Every week, we tell you about an album we think you need to hear. This week's album of the week is Freetown Sound by Blood Orange.
Blood Orange’s Freetown Sound might just be Dev Hynes’ most brilliant work yet. Instead of Hynes taking center stage, it’s the women who sing with him that shine on his 17-track LP. The female perspective is something that Hynes is all too familiar with—his 2011 opus Coastal Grooves comes from a mainly female POV. On 2013’s Cupid Deluxe, Hynes’ voice was also echoed by female vocalists Samantha Urbani and Chairlift’s Caroline Polachek. Hynes’ collaborations with female talent on his record doesn’t come as a surprise: he’s written songs with some of the most iconic names in pop, including Carly Rae Jepsen, Sky Ferreira and Solange. So, seeing Hynes work with Debbie Harry, Nelly Furtado, Rae Jepsen, along with Kelsey Lu, Empress Of and more on the record, fits into Hynes’ aesthetic. You won’t see their names appear clearly featured on each track, which is something that usually happens when an artist has guests on a track. Instead, these artists become a part of a collective when they work with Hynes. Their voices are one, so the need to credit with individual features seems unnecessary. It’s with Freetown Sound that Hynes’ voice truly represents much more than himself. It’s a record that hones in on the power of women’s voices and the black community. And it’s something that makes the record feel as if it’s one collective story as opposed to separate songs. It’s often hard to differentiate between the ending of one song and the beginning of another: something that works in Hynes’ favor.

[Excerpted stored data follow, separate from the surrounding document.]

-- ==== Sys2Proof/Machine/Manage.lean ====
section
/-! DEFINITION. The management port and the shop protocol's messages: the filter, authentication, responses, and the relay
to the partner (R495-R500). -/

namespace Sys2Proof.Machine

open Sys2Proof

def Block.setShop (b : Block) (x : ShopSt) : Block := { b with shop := x }

/-! ## The port (R495, R497) -/

/-- The Warden ROM serves the port (R482, R497). -/
def mgtRecovery (b : Block) : Bool := b.on F.MGT_STAT_RECOVERY

/-- The port is enabled. -/
def mgtOn (b : Block) : Bool := b.on F.MGT_CTL_EN || mgtRecovery b

/-- A byte of the recovery address: 0 and 255 become 1 and 254 (R497). -/
def recoveryByte (n : Nat) : Nat := if n = 0 then 1 else if n = 255 then 254 else n

/-- The port's IPv4 address: in recovery 169.254.h.l (R497). -/
def mgtAddr (b : Block) : Nat :=
  if mgtRecovery b then
    0xA9FE0000 + recoveryByte (bits Config.serial.toNat 8 8) * 256 + recoveryByte (bits Config.serial.toNat 0 8)
  else b.get F.MGT_IP_IP

/-- The UDP port of the shop protocol; the spec gives none for recovery. -/
def mgtPort (b : Block) : Nat := if mgtRecovery b then Config.recoveryPort.toNat else b.get F.MGT_PORT_PORT

/-- The unit sends on its management port (R500): in PAIR mode only while it is ACTIVE or ALONE. -/
def mgtSpeaks (b : Block) : Bool := !b.pairMode || b.role = roleActive || b.role = roleAlone

/-- Send on the management port. -/
def mgtSend (o : Output) (b : Block) : Block := if mgtSpeaks b then b.emit o else b

/-- The frame is an ARP request for an IPv4 address: the Ethernet and the IPv4 address of its sender. -/
def arpRequest (l : List Byte) (ip : Nat) : Option (Nat × Nat) :=
  let e := etherAt 8 l 12
  let p := e + 2
  if fieldAt l e 2 = 0x0806 && p + 28 ≤ l.length && fieldAt l p 2 = 1 && fieldAt l (p + 2) 2 = 0x0800 &&
      fieldAt l (p + 4) 2 = 0x0604 && fieldAt l (p + 6) 2 = 1 && fieldAt l (p + 24) 4 = ip then
    some (fieldAt l (p + 8) 6, fieldAt l (p + 14) 4)
  else none

/-- The frame is an ICMP echo request to an IPv4 address (log 31): its sender, and what follows its checksum. -/
def echoRequest (l : List Byte) (ip : Nat) : Option (Nat × List Byte) :=
  let e := etherAt 8 l 12
  let p := e + 2
  let ihl := 4 * (fieldAt l p 1 % 16)
  let n := fieldAt l (p + 2) 2
  if fieldAt l e 2 = 0x0800 && fieldAt l p 1 / 16 = 4 && 20 ≤ ihl && ihl + 8 ≤ n && p + n ≤ l.length &&
      sumGood ((l.drop p).take ihl) && fieldAt l (p + 9) 1 = 1 && fieldAt l (p + 6) 2 % 0x4000 = 0 &&
      fieldAt l (p + ihl) 2 = 0x0800 && sumGood ((l.drop (p + ihl)).take (n - ihl)) && fieldAt l (p + 16) 4 = ip then
    some (fieldAt l (p + 12) 4, (l.drop (p + ihl + 4)).take (n - ihl - 4))
  else none

/-- The source port and the payload of an IPv4 UDP frame. -/
def datagram (l : List Byte) : Nat × List Byte :=
  let p := etherAt 8 l 12 + 2
  let u := p + 4 * (fieldAt l p 1 % 16)
  (fieldAt l u 2, (l.drop (u + 8)).take (fieldAt l (u + 4) 2 - 8))

/-! ## Messages (R496-R498) -/

/-- The octets of a shop message (table Shop message) under a key: its TAG is the first 16 bytes of the HMAC. -/
def shopMessage (key : List Byte) (version type flags status session seq : Nat) (payload : List Byte) : List Byte :=
  let l := beBytes 2 0x4E53 ++ beBytes 2 version ++ [BitVec.ofNat 8 type, BitVec.ofNat 8 flags] ++ beBytes 2 status ++
    beBytes 4 session ++ beBytes 4 seq ++ beBytes 2 payload.length ++ [0, 0] ++ payload
  l ++ (hmac key l).take 16

/-- A TAG is good under a key. -/
def tagGood (key l : List Byte) : Bool :=
  let n := 20 + fieldAt l 16 2
  l.drop n = (hmac key (l.take n)).take 16

/-- A session's version, in 16 bits: major 1 and its minor. -/
def Session.version (x : Session) : Nat := 0x100 + x.minor

/-- The open session of an identifier. -/
def sessionOf (b : Block) (n : Nat) : Option Session := b.shop.sessions.find? (·.id = n)

/-- Replace a session. -/
def setSession (x : Session) (b : Block) : Block :=
  b.setShop { b.shop with sessions := b.shop.sessions.map fun y => if y.id = x.id then x else y }

/-- The operations of the shop protocol (table Shop operations). -/
def shopTypes : List Nat := [0x01, 0x02, 0x03, 0x10, 0x11, 0x20, 0x30, 0x31, 0x40, 0x41, 0x42, 0x43]

/-- A status other than 0 is recorded (code 0x1504). -/
def shopStatus (session type status : Nat) (b : Block) : Block :=
  if status = 0 then b else b.record 0x1504 3 session type status

/-- Send a response of a session. -/
def shopSend (x : Session) (type : Nat) (partner : Bool) (status : Nat) (r : ShopResult) (b : Block) : Block :=
  let l := shopMessage x.key x.version type (1 + 2 * b2n partner) status x.id x.nextOut (Config.shopOctets r)
  (setSession { x with nextOut := x.nextOut + 1 } b) |> mgtSend (.shop x.ip x.port l r)

/-- Answer a request: to its client, or through the partner that relayed it (R500). -/
def shopReply (q : ShopMsg) (status : Nat) (r : ShopResult) (b : Block) : Block :=
  let b := shopStatus q.session q.type status b
  match q.relayed with
  | some _ => sprSend 0 { chan := 5, body := .shopResponse q.type q.session status r } b
  | none =>
    match sessionOf b q.session with
    | some x => shopSend x q.type false status r b
    | none => b

/-- An authentication failure (R498, code 0x1503): cause 0 tag, 1 replay, 2 unknown session. -/
def shopAuthFail (c : Clk) (ip slot cause : Nat) (b : Block) : Block :=
  let b := (b.inc F.MGT_CNT_AUTH).evt F.MGT_EVT_AUTH
  b.recordLim c 0x15030000 sTick 0x1503 4 ip slot cause (b.get F.MGT_CNT_AUTH)

/-- The shop key of a slot; in recovery slot 0xFF, with no key (R497). -/
def shopKeyOf (b : Block) (slot : Nat) : Option ShopKey :=
  if mgtRecovery b then (if slot = 0xFF then some { role := 3, key := [] } else none) else b.shop.keys[slot]?

/-- A message that is accepted waits to be served; an unknown TYPE is answered at once. -/
def shopAccept (q : ShopMsg) (b : Block) : Block :=
  if shopTypes.contains q.type then b.setShop { b.shop with msgs := b.shop.msgs ++ [q] } else shopReply q 1 .empty b

/-- A datagram for the shop port is checked (R496-R498): `slot` is the key slot that an OPEN names. -/
def shopInput (c : Clk) (ip port slot : Nat) (l : List Byte) (b : Block) : Block :=
  let n := fieldAt l 16 2
  let type := fieldAt l 4 1
  let flags := fieldAt l 5 1
  let session := fieldAt l 8 4
  let seq := fieldAt l 12 4
  let payload := (l.drop 20).take n
  if fieldAt l 0 2 ≠ 0x4E53 || 1376 < n || l.length ≠ 36 + n || bit flags 0 then b
  else if type = 1 then
    match shopKeyOf b slot with
    | none => shopAuthFail c ip slot 0 b
    | some k =>
      if tagGood k.key l then shopAccept { type := 1, session := 0, payload, slot, ip, port } b else shopAuthFail c ip slot 0 b
  else
    match sessionOf b session with
    | none => shopAuthFail c ip 0xFF 2 b
    | some x =>
      if !tagGood x.key l then shopAuthFail c ip x.slot 0 b
      else if seq ≤ x.lastIn then shopAuthFail c ip x.slot 1 b
      else
        shopAccept { type, session, partner := bit flags 1, payload }
          (setSession { x with lastIn := seq, lastAt := c.steady, count := x.count + 1 } b)

/-! ## The relay (R340, R500) -/

/-- Put what Fihus receives into a ring: it reaches Fihus if the ring takes it. -/
def ringFihus (c : Clk) (timed : Bool) (ring : Nat) (payload : List Byte) (b : Block) : Bool × Block :=
  let (e, b) := looseEntry c timed b
  let (at_, b) := ringPut c ring e payload b
  (at_.isSome, b)

/-- A message of the relay arrives on channel 5, through the ring of SPR_K_RING: a request waits to be served under its
session's role, a response goes to the client with FLAGS[1] set. -/
def shopRelayed (c : Clk) (body : SprBody) (b : Block) : Block :=
  let r := b.get F.SPR_K_RING_RXR 0
  if r / 16 ≠ 15 then b
  else
    let (ok, b) := ringFihus c (linkStamps b 0) r (Config.relayOctets body) b
    match body with
    | .shopRequest type session role payload =>
      if ok then b.setShop { b.shop with msgs := b.shop.msgs ++ [{ type, session, relayed := some role, payload }] } else b
    | .shopResponse type session status r =>
      match sessionOf b session with
      | some x => if ok then shopSend x type true status r b else b
      | none => b
    | _ => b

end Sys2Proof.Machine
end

On opener “By Ourselves,” the tone of the record is set to melancholic saxophone (an instrument that serves as a character that weaves throughout the album) and Ashlee Haze’s spoken word that pays homage to the idea of black feminism: “Feminism is Missy, Lil Kim, and Angie Martinez on the “Not Tonight” track.” Having moved to New York from the UK, Hynes explores “being black in England, being black in America.” His parents also experienced a similar migration going to London from Guyana and Sierra Leone. It’s something Hynes explores through the vulnerable “Augustine, in which he addresses the death of Trayvon Martin through lush lyrics and downtempo drum beats (“Cry and burst my deafness, while Trayvon falls asleep”). It’s the exploration of pain and politics that makes this single one of the standouts of the record. With the help of the angelic Kelsey Lu, Hynes explores the idea of black identity, opportunity and what it means for him and the limitations he’s had to deal with on “Chance” Between glimmering synths, Hynes professes, “Been chewed up but it makes you proud/You're the dark skinned nigga in a sold out crowd.”

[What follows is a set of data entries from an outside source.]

-- ==== Sys2Proof/Machine/Sprue.lean ====
section
/-! DEFINITION. Sprue links: bring-up, alignment, framing and replay, channels and the peer ring, peer shares, board
time, the cage chain (R329-R348). -/

namespace Sys2Proof.Machine

open Sys2Proof

/-! ## Configuration (R329, R330) -/

/-- The lanes of a link at least (table Sprue links). -/
def minLanes (k : Nat) : Nat := if k = 0 then 2 else 1

def Block.nLanes (b : Block) (k : Nat) : Nat := b.get F.SPR_K_CTL_NLANES k

/-- Number of bits set among the four lanes. -/
def count4 (m : Nat) : Nat := ((List.range 4).filter (bit m)).length

/-- The events of link 0 have flags of their own. -/
def sprEvt (k : Nat) (f p : Fld) (b : Block) : Block := b.evt (if k = 0 then p else f)

/-- A Sprue configuration is refused (code 0x4C08). -/
def sprConfigRefused (off value reason : Nat) (b : Block) : Block :=
  (b.evt F.SPR_EVT_CFG_ERR).record 0x4C08 3 off value reason

/-- Why the enable of a link is refused, or 0 (R330). -/
def linkRefusal (b : Block) (k : Nat) : Nat :=
  let n := b.nLanes k
  let named := (List.range (min 4 n)).map (linkLane b k)
  let others := ((List.range 3).filter fun j => j ≠ k && b.on F.SPR_K_CTL_EN j).flatMap fun j =>
    (List.range (min 4 (b.nLanes j))).map (linkLane b j)
  if 5 < b.get F.SPR_K_CTL_RATE_MAX k || (b.get F.SPR_K_CTL_VER_ST k ≠ 3 && 5 < b.get F.SPR_K_CTL_RATE_ST k) then 0x01
  else if !linkUsed b k then 0x04
  else if named.any fun l => 48 ≤ l || b.laneMode l ≠ 4 || others.contains l then 0x02
  else if n < minLanes k || 4 < n then 0x03
  else 0

/-! ## Bring-up (R332-R335) -/

/-- The CAP frame that this part sends on lane `j` of a link (R332, table CAP frame). -/
def ownCap (b : Block) (k j : Nat) : List Byte :=
  let x := b.spr k
  let n (v : Nat) : Byte := BitVec.ofNat 8 v
  [0x01, 0x12, n (2 ^ (b.get F.SPR_K_CTL_RATE_MAX k + 1) - 1), n x.excl,
    n (k + 4 * b2n (b.on F.SYS_STRAP_UNIT) + 8 * b.pos + 32 * b.get F.SYS_ID_STEP),
    n (j + 8 * b.get F.SPR_K_CTL_NLANES k + 64 * b2n (decide (1 ≤ k) && b.get F.SPR_TIME_CFG_DIR = k) + 128 * b2n (bit x.seen j)),
    0x40, 0x72, n b.ringN]

/-- Send CAP on some lanes of a link. -/
def sendCaps (k lanes : Nat) (b : Block) : Block :=
  ((List.range 4).filter (bit lanes)).foldl (fun b j => b.emit (.cap k j (ownCap b k j))) b

/-- The link runs at a rate and a version: each of its lanes starts afresh (R334). -/
def startLanes (c : Clk) (k state rate ver lanes : Nat) (b : Block) : Block :=
  let b := ((b.put F.SPR_K_STAT_STATE state k).put F.SPR_K_STAT_RATE rate k).put F.SPR_K_STAT_VER ver k
  let b := (b.put F.SPR_K_STAT_MASK 0 k).put F.SPR_K_STAT_ACTIVE 0 k
  b.setSpr k { b.spr k with since := c.steady, lanes := lanes, aligned := 0 }

/-- The lanes that SPR_K_CTL.NLANES names. -/
def allLanes (b : Block) (k : Nat) : Nat := 2 ^ b.nLanes k - 1

/-- A negotiation at code 0. -/
def startNeg (c : Clk) (k : Nat) (b : Block) : Block :=
  let b := startLanes c k sprNeg 0 0 (allLanes b k) b
  sendCaps k (allLanes b k) (b.setSpr k { b.spr k with seen := 0, acked := 0 })

/-- The top of the loop of R334: a blind attempt where a version is stored, a negotiation otherwise. -/
def startLoop (c : Clk) (k : Nat) (b : Block) : Block :=
  let b := b.setSpr k { b.spr k with excl := 0, seen := 0, acked := 0 }
  let v := b.get F.SPR_K_CTL_VER_ST k
  if v = 3 then startNeg c k b
  else sendCaps k (allLanes b k) (startLanes c k sprBlind (b.get F.SPR_K_CTL_RATE_ST k) v (allLanes b k) b)

/-- SPR_K_CTL.EN written 1 (R330, R335): before first light the bring-up waits for it. -/
def sprEnable (c : Clk) (k : Nat) (b : Block) : Block :=
  let r := linkRefusal b k
  if r ≠ 0 then
    let v := (b.reg (F.SPR_K_CTL_EN.at k)).toNat
    sprConfigRefused (0x100 + 0x40 * k) v r (b.flag F.SPR_K_CTL_EN false k)
  else if b.get F.XSP_STAT_STAGE = 0 || b.sprState k ≠ sprDown then b
  else startLoop c k b

/-- The link takes time-stamps, and its version offers board time (R344). -/
def timeFit (b : Block) (k : Nat) : Bool :=
  linkStamps b k && 1 ≤ b.get F.SPR_K_STAT_VER k

/-- This part is a time client on the link, or a server (R344). -/
def timeClient (b : Block) (k : Nat) : Bool := 1 ≤ k && b.get F.SPR_TIME_CFG_DIR = k
def timeServer (b : Block) (k : Nat) : Bool := 1 ≤ k && (b.spr k).peerClient

/-- Board time cannot run on the link: recorded once for each bring-up (R344, code 0x4C07). -/
def timeUnfit (k : Nat) (b : Block) : Block :=
  let b := if timeClient b k then b.flag F.SPR_TIME_STAT_OK false else b
  if (b.spr k).noTime then b
  else
    ((b.setSpr k { b.spr k with noTime := true }).evt F.SPR_EVT_TIME).record 0x4C07 3 k (b.get F.SPR_K_STAT_RATE k)
      (b.get F.SPR_K_STAT_VER k)

/-- The entries of the link's transmit ring are sent (R340): Fihus messages on channel 5 or 10, each to the partner of
the link. -/
def sprRing (c : Clk) (m : Mem) (k : Nat) : Nat → Block → Block
  | 0, b => b
  | fuel + 1, b =>
    let r := b.get F.SPR_K_RING_TXR k
    if !b.sprUp k || r / 16 ≠ 15 || !txPending b r then b
    else
      let e := txEntry m b r
      let n := ofLe ((e.drop 8).take 2)
      let a := ofLe (e.take 8)
      let part := b.get F.LAD_RING_PART_PART r
      let (ok, b) := dramAccess c 5 part (b.ringBase r + 32 * b.get F.LAD_RING_HEAD_HEAD r) 32 false 15 b
      let (ok', b) := if ok && 0 < n && n ≤ 9216 then dramAccess c 5 part a n false 16 b else (false, b)
      let d := if k = 1 then (b.pos + 1) % b.ringN else (b.pos + b.ringN - 1) % b.ringN
      let b := if ok' then
          sprSend k { chan := if k = 0 then 5 else 10, dest := if k = 0 then 0 else 2 ^ d, body := .octets (m.bytes a n) } b
        else b
      sprRing c m k fuel (txDone c r e (some 0) b)

/-- Send all that the transmit rings of the links hold. -/
def sprRings (c : Clk) (m : Mem) (b : Block) : Block :=
  (List.range 3).foldl (fun b k => sprRing c m k (b.ringSize (b.get F.SPR_K_RING_TXR k)) b) b

/-- The aligned lanes of the pair link change its state for the PAIR block (R283, R339). -/
def pairLanes (c : Clk) (k : Nat) (b : Block) : Block :=
  if k = 0 then pairLink c (if b.sprUp 0 then b.get F.SPR_K_STAT_ACTIVE 0 else 0) b else b

/-- The link comes up (R334, code 0x4C01): numbers start at 0 (log 19). -/
def sprComesUp (c : Clk) (k : Nat) (b : Block) : Block :=
  let x := b.spr k
  let mask := x.aligned &&& x.lanes
  let b := b.setSpr k { x with
    nextTx := 0, nextRx := 0, nak := false, unacked := [], resends := 0, ackAt := c.steady, waiting := [], noTime := false,
    crossed := 0, told := 0, since := c.steady }
  let b := ((b.put F.SPR_K_STAT_STATE sprUpState k).put F.SPR_K_STAT_MASK mask k).put F.SPR_K_STAT_ACTIVE (count4 mask) k
  let b := sprEvt k F.SPR_EVT_UP F.SPR_EVT_P_UP b
  let b := pairLanes c k (b.record 0x4C01 2 k (b.get F.SPR_K_STAT_RATE k) (b.get F.SPR_K_STAT_VER k) mask)
  if (timeClient b k || timeServer b k) && !timeFit b k then timeUnfit k b else b

/-- The link comes up if enough lanes are aligned and a CAP passed R333. -/
def tryUp (c : Clk) (k : Nat) (b : Block) : Block :=
  let x := b.spr k
  let st := b.sprState k
  if (st = sprBlind || st = sprStep) && minLanes k ≤ count4 (x.aligned &&& x.lanes) && x.seen ≠ 0 then sprComesUp c k b else b

/-! ## CAP frames (R332, R333) -/

def capByte (cap : List Byte) (i : Nat) : Nat := (cap.getD i 0).toNat

/-- The partner's role and place fit the link (R333): `id` is CAP byte 4. -/
def capPlaceOk (b : Block) (k id : Nat) : Bool :=
  let role := id % 4
  let unit := bit id 2
  let pos := bits id 3 2
  let n := b.ringN
  if k = 0 then role = 0 && pos = b.pos && unit ≠ b.on F.SYS_STRAP_UNIT
  else if k = 1 then role = 2 && pos = (b.pos + 1) % n
  else role = 1 && pos = (b.pos + n - 1) % n

/-- Why a partner's CAP is refused, or 0 (R333). -/
def capRefusal (b : Block) (k : Nat) (cap : List Byte) : Nat :=
  if capByte cap 6 + 256 * capByte cap 7 ≠ 0x7240 then 0x10
  else if capByte cap 8 % 8 ≠ b.ringN then 0x11
  else if !capPlaceOk b k (capByte cap 4) then 0x12
  else 0

/-- A refused link (R333, code 0x4C03). -/
def sprRefuse (c : Clk) (k : Nat) (cap : List Byte) (reason : Nat) (b : Block) : Block :=
  let b := (b.put F.SPR_K_STAT_STATE sprRefused k).put F.SPR_K_STAT_REASON reason k
  let b := (b.put F.SPR_K_STAT_MASK 0 k).put F.SPR_K_STAT_ACTIVE 0 k
  let b := b.setSpr k { b.spr k with since := c.steady, aligned := 0 }
  (sprEvt k F.SPR_EVT_REFUSED F.SPR_EVT_P_REFUSED b).record 0x4C03 4 k (capByte cap 4)
    (capByte cap 6 + 256 * capByte cap 7) reason

/-- CAP is sent in a negotiation and for 1 ms after a blind start (R332). -/
def sendsCap (c : Clk) (b : Block) (k : Nat) : Bool :=
  b.sprState k = sprNeg || (b.sprState k = sprBlind && c.steady < (b.spr k).since + msTick)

Hynes further explores the idea of black identity with an interlude with timeless vocals that soar (“Black can get you over/And black can set you down”). Hynes continues the theme of black power on “Love Ya” with the help of Zuri Marley (granddaughter of Bob Marley) and a recorded interview with Ta-Nehisi Coates. Once again the saxophone stands out as a character of sorts on Freetown Sound—it narrates the political and personal that Hynes explores. On “But You,” Hynes recounts a tale of trying not to scare a white girl while walking down the street, as he divulged to The New York Times. Hynes hones in on the uniqueness of the black identity and the stereotypes that society tends to hold onto. In an effort to shatter said stereotypes, Hynes croons, “Teach yourself about your brother/Cause there's no one else but you/You are special in your own way.”

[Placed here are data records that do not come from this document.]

-- ==== Sys2Proof/Certificates/Slice0/Obligations.lean ====
section
/-! DEFINITION. The statements for the provers. Each says what a command of the part does, on every state and operands that
meet its hypotheses; a command's statement concludes with the next state that exec answers. `s.pass dt` is the state `dt`
cycles later, before the command acts. -/

open Sys2Proof Sys2Proof.Machine

/-- A command's frame: its time passes, no byte of memory changes, and no register outside the windows `ws` does. -/
def Claims.within (s t : State) (dt : Nat) (ws : List Nat) : Prop :=
  t.clk = (s.pass dt).clk ∧ t.mem = s.mem ∧ ∀ a, a / 0x10000 ∉ ws → t.blk.reg a = s.blk.reg a

/-- A command's frame in `within`, with no record made and nothing sent. -/
def Claims.only (s t : State) (dt : Nat) (ws : List Nat) : Prop :=
  Claims.within s t dt ws ∧ t.blk.evq = s.blk.evq ∧ t.blk.out = s.blk.out

/-- The records that a command makes have the codes `l`, in order. -/
def Claims.records (s t : State) (l : List Nat) : Prop := t.blk.evq.map (·.code) = s.blk.evq.map (·.code) ++ l

/-- A step takes the command at the front of the queue and runs it on the state with the queue's rest; an empty queue
idles, which is the model's choice (log 2). -/
def Obligations.StepRunsFrontCommand : Prop :=
  (∀ (c : Instr) (rest : List Instr) (s : State), step { s with pending := c :: rest } = exec c { s with pending := rest }) ∧
  ∀ s : State, step { s with pending := [] } = .next { s with pending := [] }

/-- The state after reset meets the invariant, and no command waits. -/
def Obligations.ResetStateMeetsInvariant : Prop := State.Inv State.reset ∧ State.reset.pending = []

/-- Every step, whatever command it runs, keeps the invariant: the memories stay canonical, the PTP clock never reads 10⁹ ns
or more and stays within 48 bits of seconds (R44), the steady clock within 64 bits of nanoseconds (R61), and no store, clock
setting or reset of the command before is left over. -/
def Obligations.EveryStepKeepsInvariant : Prop :=
  ∀ s t : State, State.Inv s → step s = .next t → State.Inv t

/-- No command ends in a fault or a refusal, and none touches the queue. -/
def Obligations.EveryCommandAnswersAndKeepsQueue : Prop :=
  ∀ (i : Instr) (s : State), ∃ t : State, exec i s = .next t ∧ t.pending = s.pending

/-- SNAPSHOT_TAKE (R47): the snapshot registers take the PTP clock and the steady clock of one cycle; nothing else
changes. -/
def Obligations.SnapshotCopiesBothClocks : Prop :=
  ∀ (dt : Nat) (cls : Cls) (s : State), Writable s cls F.TIM_SNAP_TAKE.addr → Calm s 4 → s.blk.quiet = true →
    ∃ t : State, exec (.snapshotTake dt cls) s = .next t ∧
      t.blk.get F.TIM_SNAP_NS_NS = (s.pass dt).clk.ns ∧
      t.blk.get2 F.TIM_SNAP_SEC_LO_SEC_LO F.TIM_SNAP_SEC_HI_SEC_HI = (s.pass dt).clk.sec ∧
      t.blk.get F.TIM_SNAP_SEC_HI_FRAC = (s.pass dt).clk.frac / 2 ^ 24 ∧
      t.blk.get2 F.TIM_SNAP_STEADY_LO_STEADY_LO F.TIM_SNAP_STEADY_HI_STEADY_HI = (s.pass dt).clk.steady / nsTick ∧
      (∀ a, a ∉ [0x40014, 0x40018, 0x4001C, 0x40020, 0x40024, 0x20000] → t.blk.reg a = s.blk.reg a) ∧
      t.clk = (s.pass dt).clk ∧ t.mem = s.mem ∧ t.blk.evq = s.blk.evq

/-- PTP_SET (R44, R48, R81): the set is a step, counted and recorded; the steady clock, the rate trim and the integral are
untouched (R61), and the servo leaves LOCKED for ACQUIRE. More than 999,999,999 ns are ignored with WIGN. -/
def Obligations.PtpSetIsAStep : Prop :=
  ∀ (dt : Nat) (cls : Cls) (secHi ns lo : Word) (s : State), Writable s cls F.TIM_SET_SEC_HI_SEC_HI.addr → Calm s 4 →
    s.blk.quiet = true → s.blk.stage.lookup F.TIM_SET_NS_NS.addr = some ns →
    s.blk.stage.lookup F.TIM_SET_SEC_LO_SEC_LO.addr = some lo → ns.toNat < 2 ^ 30 →
    (ns.toNat ≤ 999999999 →
      ∃ t : State, exec (.ptpSet dt cls secHi) s = .next t ∧
        t.clk.sec = lo.toNat + 2 ^ 32 * (secHi.toNat % 2 ^ 16) ∧ t.clk.ns = ns.toNat ∧ t.clk.frac = 0 ∧
        t.clk.steady = (s.pass dt).clk.steady ∧
        t.blk.get F.TIM_STEP_CNT_CNT = (s.blk.get F.TIM_STEP_CNT_CNT + 1) % 2 ^ 32 ∧
        t.blk.get F.TIM_STAT_STEP_GEN = t.blk.get F.TIM_STEP_CNT_CNT % 4 ∧
        ((t.blk.get2 F.TIM_LAST_STEP_LO_STEP_LO F.TIM_LAST_STEP_HI_STEP_HI : Nat) : Int) =
          (((t.clk.sec * 1000000000 + t.clk.ns : Nat) : Int) -
            (((s.pass dt).clk.sec * 1000000000 + (s.pass dt).clk.ns : Nat) : Int)) % 2 ^ 64 ∧
        t.blk.on F.TIM_EVT_STEP = true ∧
        t.blk.evq = s.blk.evq ++ [{ code := 0x0401, sev := 4, origin := 4, p0 := BitVec.ofNat 32 (s.pass dt).clk.sec,
                                    p1 := BitVec.ofNat 32 (s.pass dt).clk.ns, p2 := BitVec.ofNat 32 t.clk.sec,
                                    p3 := BitVec.ofNat 32 t.clk.ns }] ∧
        t.blk.get F.TIM_STAT_SRV =
          (if s.blk.get F.TIM_STAT_SRV = srvLocked then srvAcquire else s.blk.get F.TIM_STAT_SRV) ∧
        t.blk.reg F.TIM_RATE_RATE.addr = s.blk.reg F.TIM_RATE_RATE.addr ∧
        t.blk.reg F.TIM_SRV_INTEG_INTEG.addr = s.blk.reg F.TIM_SRV_INTEG_INTEG.addr ∧
        t.mem = s.mem ∧ ∀ a, a / 0x10000 ≠ 4 → a / 0x10000 ≠ 2 → t.blk.reg a = s.blk.reg a) ∧
    (999999999 < ns.toNat →
      ∃ t : State, exec (.ptpSet dt cls secHi) s = .next t ∧ t.clk = (s.pass dt).clk ∧ t.blk.on F.TIM_EVT_WIGN = true ∧
        t.blk.get F.TIM_STEP_CNT_CNT = s.blk.get F.TIM_STEP_CNT_CNT ∧ t.blk.evq = s.blk.evq)

/-- What the servo keeps from update to update (R57). -/
structure Claims.Servo where
  st : Nat
  good : Nat
  integ : Int
  rate : Int
  /-- The offset by which the PTP clock steps back. -/
  step : Option Int
deriving DecidableEq, Repr

/-- R57's program, line by line; a threshold of 0x7FFF_FFFF disables steps (table TIM_SRV_STEP). -/
def Claims.servoProgram (b : Block) (o : Int) (x : Claims.Servo) : Claims.Servo :=
  let clamp (l : Int) (v : Int) : Int := if v < -l then -l else if l < v then l else v
  let thresh : Int := b.get F.TIM_SRV_STEP_THRESH
  let rlim : Int := b.get F.TIM_SRV_RLIM_RLIM
  let lockNs : Int := b.get F.TIM_SRV_LOCK_LOCK_NS
  if thresh < |o| ∧ thresh ≠ 0x7FFFFFFF then { x with st := 1, good := 0, step := some o }
  else
    let kp : Int := if x.st = 1 then b.get F.TIM_SRV_GAIN_ACQ_KP else b.get F.TIM_SRV_GAIN_KP
    let ki : Int := if x.st = 1 then b.get F.TIM_SRV_GAIN_ACQ_KI else b.get F.TIM_SRV_GAIN_KI
    let oc := clamp (2 ^ 31 - 1) o
    let integ := clamp rlim (x.integ + oc * ki / 256)
    let rate := clamp rlim (-(oc * kp / 256 + integ))
    let good := if |o| ≤ lockNs then x.good + 1 else 0
    let st1 := if x.st = 1 ∧ b.get F.TIM_SRV_LOCK_LOCK_CNT ≤ good then 2 else x.st
    let lost := st1 = 2 ∧ 4 * lockNs < |o|
    let st2 := if lost then 1 else st1
    { st := if st2 = 0 ∨ st2 = 3 then 1 else st2, good := if lost then 0 else good, integ := integ, rate := rate,
      step := none }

Furthermore, Hynes explores the idea of prayers and protection with “Juicy 1-4”: something that didn’t help Michael Brown, Trayvon Martin or Sandra Bland. Hynes cites a Catholic prayer, revising the words and showing how prayers have failed black America (“Our lady Africa You promised us a home/But never while we're young”). One of most striking tracks on the record is “Hands Up,” in which Hynes uses his penchant for synth-coated balladry to honor the black lives lost including Michael Brown and Trayvon Martin (“Keep your hood up when you’re walking...Sure enough they’re gonna take your body”). The song ends with the repetition of “Don’t shoot” to represent the ongoing problem with police brutality in America. It’s a powerful message for a deeply emotional record. While Freetown Sound isn’t a history book, its exploration of racial inequality, black identity and stereotyping should make it required listening for anyone growing up in the nation. Freetown Sound won’t solve our nation’s problems, but it sure is a start.